Collected data entries ::
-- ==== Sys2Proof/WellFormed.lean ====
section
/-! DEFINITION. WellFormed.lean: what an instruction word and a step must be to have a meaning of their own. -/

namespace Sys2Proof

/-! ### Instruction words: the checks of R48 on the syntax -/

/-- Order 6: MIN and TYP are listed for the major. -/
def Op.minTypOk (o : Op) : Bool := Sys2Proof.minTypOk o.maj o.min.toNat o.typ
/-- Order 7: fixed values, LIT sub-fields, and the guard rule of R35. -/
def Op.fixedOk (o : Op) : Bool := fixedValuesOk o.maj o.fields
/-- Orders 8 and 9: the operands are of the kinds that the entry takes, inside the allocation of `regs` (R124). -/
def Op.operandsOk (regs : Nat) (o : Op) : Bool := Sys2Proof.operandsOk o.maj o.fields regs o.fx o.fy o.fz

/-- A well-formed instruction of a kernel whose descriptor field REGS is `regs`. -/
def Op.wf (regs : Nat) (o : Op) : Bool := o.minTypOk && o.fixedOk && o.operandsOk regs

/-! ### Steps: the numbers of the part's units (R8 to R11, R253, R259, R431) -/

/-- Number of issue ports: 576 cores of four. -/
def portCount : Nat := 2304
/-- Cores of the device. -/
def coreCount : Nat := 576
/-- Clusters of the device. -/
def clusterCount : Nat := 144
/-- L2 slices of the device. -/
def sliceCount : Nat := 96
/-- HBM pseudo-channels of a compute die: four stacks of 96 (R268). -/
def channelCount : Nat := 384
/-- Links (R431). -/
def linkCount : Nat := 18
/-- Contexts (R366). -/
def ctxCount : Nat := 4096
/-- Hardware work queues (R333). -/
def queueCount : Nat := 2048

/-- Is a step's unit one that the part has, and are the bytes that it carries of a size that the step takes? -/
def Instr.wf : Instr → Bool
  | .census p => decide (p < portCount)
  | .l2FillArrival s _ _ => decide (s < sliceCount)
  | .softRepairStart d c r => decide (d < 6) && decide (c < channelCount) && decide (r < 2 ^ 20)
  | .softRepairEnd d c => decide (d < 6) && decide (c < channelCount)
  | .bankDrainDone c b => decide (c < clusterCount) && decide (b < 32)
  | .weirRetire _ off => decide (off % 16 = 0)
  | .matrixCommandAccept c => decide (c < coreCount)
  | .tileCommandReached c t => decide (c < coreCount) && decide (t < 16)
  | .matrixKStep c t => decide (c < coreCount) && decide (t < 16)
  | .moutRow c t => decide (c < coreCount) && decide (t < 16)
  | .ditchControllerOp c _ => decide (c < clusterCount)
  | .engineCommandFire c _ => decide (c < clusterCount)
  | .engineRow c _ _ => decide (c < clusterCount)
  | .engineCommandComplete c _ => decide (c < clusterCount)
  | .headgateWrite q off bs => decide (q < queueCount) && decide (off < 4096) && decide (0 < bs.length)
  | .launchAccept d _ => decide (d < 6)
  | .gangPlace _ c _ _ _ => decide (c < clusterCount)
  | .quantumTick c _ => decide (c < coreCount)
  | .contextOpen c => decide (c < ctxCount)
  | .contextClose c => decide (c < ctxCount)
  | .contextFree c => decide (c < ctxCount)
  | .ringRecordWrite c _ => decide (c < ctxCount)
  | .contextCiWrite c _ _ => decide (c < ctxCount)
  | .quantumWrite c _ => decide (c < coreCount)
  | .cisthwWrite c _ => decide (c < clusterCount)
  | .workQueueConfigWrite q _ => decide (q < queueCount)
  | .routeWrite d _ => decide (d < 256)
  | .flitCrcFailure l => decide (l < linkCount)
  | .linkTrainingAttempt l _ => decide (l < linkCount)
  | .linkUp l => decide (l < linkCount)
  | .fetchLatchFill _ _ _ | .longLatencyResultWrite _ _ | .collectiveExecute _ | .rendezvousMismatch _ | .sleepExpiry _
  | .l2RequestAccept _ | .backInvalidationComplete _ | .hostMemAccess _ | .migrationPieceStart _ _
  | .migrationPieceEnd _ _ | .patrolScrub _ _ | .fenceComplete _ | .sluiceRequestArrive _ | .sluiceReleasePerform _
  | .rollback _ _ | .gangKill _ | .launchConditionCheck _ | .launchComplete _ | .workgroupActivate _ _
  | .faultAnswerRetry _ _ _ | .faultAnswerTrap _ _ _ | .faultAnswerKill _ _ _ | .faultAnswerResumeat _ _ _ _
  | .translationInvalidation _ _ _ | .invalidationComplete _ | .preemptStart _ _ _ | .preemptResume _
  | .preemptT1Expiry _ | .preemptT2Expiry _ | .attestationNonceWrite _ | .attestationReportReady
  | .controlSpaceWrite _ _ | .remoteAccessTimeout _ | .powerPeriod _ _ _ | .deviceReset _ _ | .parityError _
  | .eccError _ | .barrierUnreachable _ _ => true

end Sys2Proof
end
--
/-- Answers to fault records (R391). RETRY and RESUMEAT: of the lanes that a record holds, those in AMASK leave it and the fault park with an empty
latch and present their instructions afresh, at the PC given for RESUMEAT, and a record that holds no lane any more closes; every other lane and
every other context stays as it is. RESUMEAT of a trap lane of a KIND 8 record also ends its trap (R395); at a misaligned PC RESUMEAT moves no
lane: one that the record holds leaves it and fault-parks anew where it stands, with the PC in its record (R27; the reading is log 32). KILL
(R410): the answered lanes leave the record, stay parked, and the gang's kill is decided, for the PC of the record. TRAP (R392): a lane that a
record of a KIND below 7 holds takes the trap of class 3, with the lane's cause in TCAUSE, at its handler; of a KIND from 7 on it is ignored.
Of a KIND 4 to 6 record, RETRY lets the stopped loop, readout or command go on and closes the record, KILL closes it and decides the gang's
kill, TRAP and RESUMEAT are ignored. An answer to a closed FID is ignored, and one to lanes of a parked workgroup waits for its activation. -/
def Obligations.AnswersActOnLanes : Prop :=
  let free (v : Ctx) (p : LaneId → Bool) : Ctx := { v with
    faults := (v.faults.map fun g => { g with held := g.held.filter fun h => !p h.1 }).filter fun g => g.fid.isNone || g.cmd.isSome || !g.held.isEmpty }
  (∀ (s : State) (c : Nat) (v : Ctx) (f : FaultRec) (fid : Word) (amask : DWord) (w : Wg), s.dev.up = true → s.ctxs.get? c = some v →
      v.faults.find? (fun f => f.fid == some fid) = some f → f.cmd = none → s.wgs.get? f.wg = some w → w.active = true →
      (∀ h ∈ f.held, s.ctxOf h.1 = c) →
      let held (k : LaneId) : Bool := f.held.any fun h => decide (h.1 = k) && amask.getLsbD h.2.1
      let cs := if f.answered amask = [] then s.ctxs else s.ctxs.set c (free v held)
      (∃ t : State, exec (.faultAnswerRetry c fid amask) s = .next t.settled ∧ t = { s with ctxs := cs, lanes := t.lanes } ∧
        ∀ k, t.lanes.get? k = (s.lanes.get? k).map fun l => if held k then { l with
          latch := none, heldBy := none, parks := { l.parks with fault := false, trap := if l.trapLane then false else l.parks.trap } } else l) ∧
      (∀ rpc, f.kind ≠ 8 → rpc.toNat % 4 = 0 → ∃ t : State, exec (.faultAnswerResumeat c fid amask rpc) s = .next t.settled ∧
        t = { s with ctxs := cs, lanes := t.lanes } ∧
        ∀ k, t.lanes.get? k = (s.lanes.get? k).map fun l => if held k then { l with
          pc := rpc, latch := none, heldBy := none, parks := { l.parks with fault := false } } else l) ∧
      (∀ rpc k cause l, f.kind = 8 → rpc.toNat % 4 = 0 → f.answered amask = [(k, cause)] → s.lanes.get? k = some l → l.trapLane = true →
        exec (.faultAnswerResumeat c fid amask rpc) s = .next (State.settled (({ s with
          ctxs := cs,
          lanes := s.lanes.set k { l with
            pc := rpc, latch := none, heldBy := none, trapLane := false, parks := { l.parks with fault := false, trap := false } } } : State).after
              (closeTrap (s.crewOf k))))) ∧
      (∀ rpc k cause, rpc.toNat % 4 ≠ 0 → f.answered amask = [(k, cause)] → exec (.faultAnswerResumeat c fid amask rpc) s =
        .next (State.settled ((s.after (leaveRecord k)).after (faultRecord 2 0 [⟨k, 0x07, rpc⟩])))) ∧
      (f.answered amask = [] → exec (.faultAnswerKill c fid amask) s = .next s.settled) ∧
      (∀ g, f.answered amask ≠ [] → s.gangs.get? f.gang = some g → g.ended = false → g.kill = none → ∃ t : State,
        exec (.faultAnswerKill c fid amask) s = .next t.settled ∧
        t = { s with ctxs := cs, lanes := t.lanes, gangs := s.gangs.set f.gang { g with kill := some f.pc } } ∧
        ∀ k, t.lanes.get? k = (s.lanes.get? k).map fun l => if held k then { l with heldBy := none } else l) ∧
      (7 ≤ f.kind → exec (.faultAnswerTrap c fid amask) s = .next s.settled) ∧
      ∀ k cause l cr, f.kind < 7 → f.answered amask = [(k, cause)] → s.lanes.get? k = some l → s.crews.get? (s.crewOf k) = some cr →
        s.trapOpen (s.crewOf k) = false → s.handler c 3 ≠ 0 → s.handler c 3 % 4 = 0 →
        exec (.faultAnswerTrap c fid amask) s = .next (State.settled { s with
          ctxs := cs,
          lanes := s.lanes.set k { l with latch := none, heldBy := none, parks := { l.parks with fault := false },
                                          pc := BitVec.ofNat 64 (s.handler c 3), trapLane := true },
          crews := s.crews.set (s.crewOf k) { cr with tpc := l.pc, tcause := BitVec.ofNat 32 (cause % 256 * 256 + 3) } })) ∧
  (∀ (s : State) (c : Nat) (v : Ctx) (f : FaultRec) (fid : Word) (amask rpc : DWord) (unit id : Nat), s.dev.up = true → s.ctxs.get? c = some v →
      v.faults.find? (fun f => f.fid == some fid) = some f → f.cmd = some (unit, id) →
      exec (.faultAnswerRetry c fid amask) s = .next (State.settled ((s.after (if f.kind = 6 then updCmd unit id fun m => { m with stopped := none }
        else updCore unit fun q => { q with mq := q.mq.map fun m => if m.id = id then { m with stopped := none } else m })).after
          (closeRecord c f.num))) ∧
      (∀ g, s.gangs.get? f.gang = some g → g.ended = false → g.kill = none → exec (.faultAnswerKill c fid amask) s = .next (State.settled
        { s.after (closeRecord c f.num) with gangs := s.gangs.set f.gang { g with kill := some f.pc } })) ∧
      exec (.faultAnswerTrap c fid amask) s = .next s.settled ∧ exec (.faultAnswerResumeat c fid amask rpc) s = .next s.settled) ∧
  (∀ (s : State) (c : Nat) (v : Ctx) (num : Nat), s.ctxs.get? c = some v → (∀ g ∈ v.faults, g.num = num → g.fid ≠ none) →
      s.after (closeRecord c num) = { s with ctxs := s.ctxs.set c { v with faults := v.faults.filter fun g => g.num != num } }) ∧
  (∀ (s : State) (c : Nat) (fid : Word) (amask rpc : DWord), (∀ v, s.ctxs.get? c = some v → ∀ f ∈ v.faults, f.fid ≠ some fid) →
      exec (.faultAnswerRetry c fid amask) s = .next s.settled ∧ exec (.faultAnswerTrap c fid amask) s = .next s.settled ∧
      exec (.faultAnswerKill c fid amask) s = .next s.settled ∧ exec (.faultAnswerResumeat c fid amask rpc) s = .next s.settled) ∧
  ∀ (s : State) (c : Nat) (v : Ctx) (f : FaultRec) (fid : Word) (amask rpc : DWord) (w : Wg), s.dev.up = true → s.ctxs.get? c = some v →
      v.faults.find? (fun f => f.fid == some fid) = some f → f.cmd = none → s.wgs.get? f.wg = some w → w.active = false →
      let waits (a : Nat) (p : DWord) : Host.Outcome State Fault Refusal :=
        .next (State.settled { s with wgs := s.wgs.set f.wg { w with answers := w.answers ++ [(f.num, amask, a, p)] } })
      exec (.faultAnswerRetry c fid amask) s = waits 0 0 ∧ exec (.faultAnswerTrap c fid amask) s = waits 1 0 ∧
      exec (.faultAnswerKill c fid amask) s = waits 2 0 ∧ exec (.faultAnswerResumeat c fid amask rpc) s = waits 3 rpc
--
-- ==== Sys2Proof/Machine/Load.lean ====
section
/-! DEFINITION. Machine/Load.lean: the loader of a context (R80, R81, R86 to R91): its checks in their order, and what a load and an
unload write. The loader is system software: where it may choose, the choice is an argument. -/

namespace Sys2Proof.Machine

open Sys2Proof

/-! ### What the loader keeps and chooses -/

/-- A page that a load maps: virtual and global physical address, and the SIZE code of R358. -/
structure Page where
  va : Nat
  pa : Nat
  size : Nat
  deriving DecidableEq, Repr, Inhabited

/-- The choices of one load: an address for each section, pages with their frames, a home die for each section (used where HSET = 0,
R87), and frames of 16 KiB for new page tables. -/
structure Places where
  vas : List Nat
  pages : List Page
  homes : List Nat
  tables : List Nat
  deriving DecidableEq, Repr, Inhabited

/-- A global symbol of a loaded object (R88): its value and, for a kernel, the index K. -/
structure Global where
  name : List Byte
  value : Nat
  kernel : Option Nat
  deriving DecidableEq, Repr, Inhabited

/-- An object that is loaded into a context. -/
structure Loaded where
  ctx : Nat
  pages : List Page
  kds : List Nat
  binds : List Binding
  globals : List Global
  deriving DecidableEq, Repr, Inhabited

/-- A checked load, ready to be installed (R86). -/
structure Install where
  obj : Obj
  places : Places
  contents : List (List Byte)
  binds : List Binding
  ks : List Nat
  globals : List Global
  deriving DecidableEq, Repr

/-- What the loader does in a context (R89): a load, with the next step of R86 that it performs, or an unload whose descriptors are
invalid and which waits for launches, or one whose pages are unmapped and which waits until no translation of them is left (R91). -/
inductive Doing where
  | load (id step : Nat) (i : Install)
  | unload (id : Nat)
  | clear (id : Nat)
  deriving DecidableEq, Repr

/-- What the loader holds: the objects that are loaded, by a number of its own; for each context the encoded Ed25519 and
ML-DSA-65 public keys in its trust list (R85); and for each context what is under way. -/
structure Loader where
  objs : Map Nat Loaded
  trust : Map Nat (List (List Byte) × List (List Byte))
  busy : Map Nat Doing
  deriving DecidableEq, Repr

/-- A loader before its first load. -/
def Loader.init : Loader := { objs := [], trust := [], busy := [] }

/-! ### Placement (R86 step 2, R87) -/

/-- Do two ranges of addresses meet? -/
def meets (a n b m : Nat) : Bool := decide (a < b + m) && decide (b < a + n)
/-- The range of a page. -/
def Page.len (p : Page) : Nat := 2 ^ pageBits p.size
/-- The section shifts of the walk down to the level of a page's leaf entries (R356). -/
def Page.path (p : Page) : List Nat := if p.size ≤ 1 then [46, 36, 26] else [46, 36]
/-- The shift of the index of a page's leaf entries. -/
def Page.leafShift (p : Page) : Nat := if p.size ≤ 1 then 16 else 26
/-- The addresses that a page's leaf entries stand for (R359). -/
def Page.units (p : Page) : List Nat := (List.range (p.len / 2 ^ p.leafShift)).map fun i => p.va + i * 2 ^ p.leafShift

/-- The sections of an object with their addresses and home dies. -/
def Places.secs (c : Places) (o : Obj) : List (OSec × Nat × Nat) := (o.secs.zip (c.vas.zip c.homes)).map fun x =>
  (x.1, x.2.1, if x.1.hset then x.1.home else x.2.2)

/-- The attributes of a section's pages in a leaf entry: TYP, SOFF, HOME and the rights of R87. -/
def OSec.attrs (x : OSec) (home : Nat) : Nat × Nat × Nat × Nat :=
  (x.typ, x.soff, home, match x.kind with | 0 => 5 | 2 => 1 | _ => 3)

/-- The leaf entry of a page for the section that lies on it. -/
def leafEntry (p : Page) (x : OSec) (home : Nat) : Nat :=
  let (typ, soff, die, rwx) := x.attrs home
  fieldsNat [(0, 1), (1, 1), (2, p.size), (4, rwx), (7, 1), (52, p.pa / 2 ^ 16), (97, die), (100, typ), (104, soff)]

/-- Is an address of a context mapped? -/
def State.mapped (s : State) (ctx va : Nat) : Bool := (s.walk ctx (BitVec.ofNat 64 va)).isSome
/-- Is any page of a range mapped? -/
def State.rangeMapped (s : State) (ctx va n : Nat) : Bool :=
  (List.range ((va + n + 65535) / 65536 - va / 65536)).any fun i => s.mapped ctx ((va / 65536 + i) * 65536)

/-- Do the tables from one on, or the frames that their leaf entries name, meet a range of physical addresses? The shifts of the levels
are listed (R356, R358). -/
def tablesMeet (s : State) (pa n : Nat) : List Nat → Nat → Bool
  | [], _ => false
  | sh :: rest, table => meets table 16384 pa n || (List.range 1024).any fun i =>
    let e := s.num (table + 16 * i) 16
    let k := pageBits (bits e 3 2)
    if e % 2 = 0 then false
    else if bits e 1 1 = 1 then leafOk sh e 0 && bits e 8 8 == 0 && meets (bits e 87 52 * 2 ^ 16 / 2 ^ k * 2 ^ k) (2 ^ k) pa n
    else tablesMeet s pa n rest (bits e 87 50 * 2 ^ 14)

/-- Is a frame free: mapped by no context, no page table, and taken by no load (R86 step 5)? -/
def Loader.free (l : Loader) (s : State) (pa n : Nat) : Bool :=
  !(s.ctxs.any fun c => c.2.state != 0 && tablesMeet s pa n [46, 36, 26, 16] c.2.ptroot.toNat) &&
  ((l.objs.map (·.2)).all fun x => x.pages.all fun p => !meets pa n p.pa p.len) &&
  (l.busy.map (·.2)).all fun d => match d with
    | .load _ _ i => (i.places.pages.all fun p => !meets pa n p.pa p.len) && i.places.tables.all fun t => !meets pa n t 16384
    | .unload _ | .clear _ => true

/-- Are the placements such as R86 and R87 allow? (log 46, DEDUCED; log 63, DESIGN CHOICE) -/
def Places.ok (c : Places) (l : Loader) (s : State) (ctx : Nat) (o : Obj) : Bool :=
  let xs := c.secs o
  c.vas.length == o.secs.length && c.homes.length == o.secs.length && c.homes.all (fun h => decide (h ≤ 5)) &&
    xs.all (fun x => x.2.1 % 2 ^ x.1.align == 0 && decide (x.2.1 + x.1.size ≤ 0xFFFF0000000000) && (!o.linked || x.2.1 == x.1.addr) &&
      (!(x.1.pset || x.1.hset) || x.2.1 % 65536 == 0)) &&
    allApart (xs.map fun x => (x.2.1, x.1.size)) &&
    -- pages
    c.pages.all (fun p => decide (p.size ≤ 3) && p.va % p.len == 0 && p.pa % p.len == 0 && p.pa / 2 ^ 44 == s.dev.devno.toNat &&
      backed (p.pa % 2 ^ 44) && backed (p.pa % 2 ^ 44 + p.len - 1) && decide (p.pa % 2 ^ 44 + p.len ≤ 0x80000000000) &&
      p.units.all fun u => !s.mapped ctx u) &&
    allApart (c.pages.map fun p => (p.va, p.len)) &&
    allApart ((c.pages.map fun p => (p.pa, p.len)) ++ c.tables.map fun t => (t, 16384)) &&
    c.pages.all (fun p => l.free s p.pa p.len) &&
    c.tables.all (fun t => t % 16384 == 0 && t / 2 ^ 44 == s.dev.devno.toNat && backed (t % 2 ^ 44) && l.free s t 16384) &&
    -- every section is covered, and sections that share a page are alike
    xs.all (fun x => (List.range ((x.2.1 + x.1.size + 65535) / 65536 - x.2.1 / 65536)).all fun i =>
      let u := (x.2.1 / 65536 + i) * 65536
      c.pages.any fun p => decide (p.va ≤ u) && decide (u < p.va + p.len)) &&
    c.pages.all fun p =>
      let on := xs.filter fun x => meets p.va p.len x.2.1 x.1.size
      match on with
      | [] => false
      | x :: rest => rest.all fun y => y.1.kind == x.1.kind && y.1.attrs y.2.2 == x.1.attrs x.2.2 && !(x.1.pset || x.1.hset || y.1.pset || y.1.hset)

WHAT YOU HAVE TO DO ::
What is asked for is an exact copy of the lines above from the one containing "(∀ g, s.gangs.get?" through the one containing "exec (.faultAnswerKill c fid amask) s = waits", and only those.

RESPONSE AREA ::
      (∀ g, s.gangs.get? f.gang = some g → g.ended = false → g.kill = none → exec (.faultAnswerKill c fid amask) s = .next (State.settled
        { s.after (closeRecord c f.num) with gangs := s.gangs.set f.gang { g with kill := some f.pc } })) ∧
      exec (.faultAnswerTrap c fid amask) s = .next s.settled ∧ exec (.faultAnswerResumeat c fid amask rpc) s = .next s.settled) ∧
  (∀ (s : State) (c : Nat) (v : Ctx) (num : Nat), s.ctxs.get? c = some v → (∀ g ∈ v.faults, g.num = num → g.fid ≠ none) →
      s.after (closeRecord c num) = { s with ctxs := s.ctxs.set c { v with faults := v.faults.filter fun g => g.num != num } }) ∧
  (∀ (s : State) (c : Nat) (fid : Word) (amask rpc : DWord), (∀ v, s.ctxs.get? c = some v → ∀ f ∈ v.faults, f.fid ≠ some fid) →
      exec (.faultAnswerRetry c fid amask) s = .next s.settled ∧ exec (.faultAnswerTrap c fid amask) s = .next s.settled ∧
      exec (.faultAnswerKill c fid amask) s = .next s.settled ∧ exec (.faultAnswerResumeat c fid amask rpc) s = .next s.settled) ∧
  ∀ (s : State) (c : Nat) (v : Ctx) (f : FaultRec) (fid : Word) (amask rpc : DWord) (w : Wg), s.dev.up = true → s.ctxs.get? c = some v →
      v.faults.find? (fun f => f.fid == some fid) = some f → f.cmd = none → s.wgs.get? f.wg = some w → w.active = false →
      let waits (a : Nat) (p : DWord) : Host.Outcome State Fault Refusal :=
        .next (State.settled { s with wgs := s.wgs.set f.wg { w with answers := w.answers ++ [(f.num, amask, a, p)] } })
      exec (.faultAnswerRetry c fid amask) s = waits 0 0 ∧ exec (.faultAnswerTrap c fid amask) s = waits 1 0 ∧
      exec (.faultAnswerKill c fid amask) s = waits 2 0 ∧ exec (.faultAnswerResumeat c fid amask rpc) s = waits 3 rpc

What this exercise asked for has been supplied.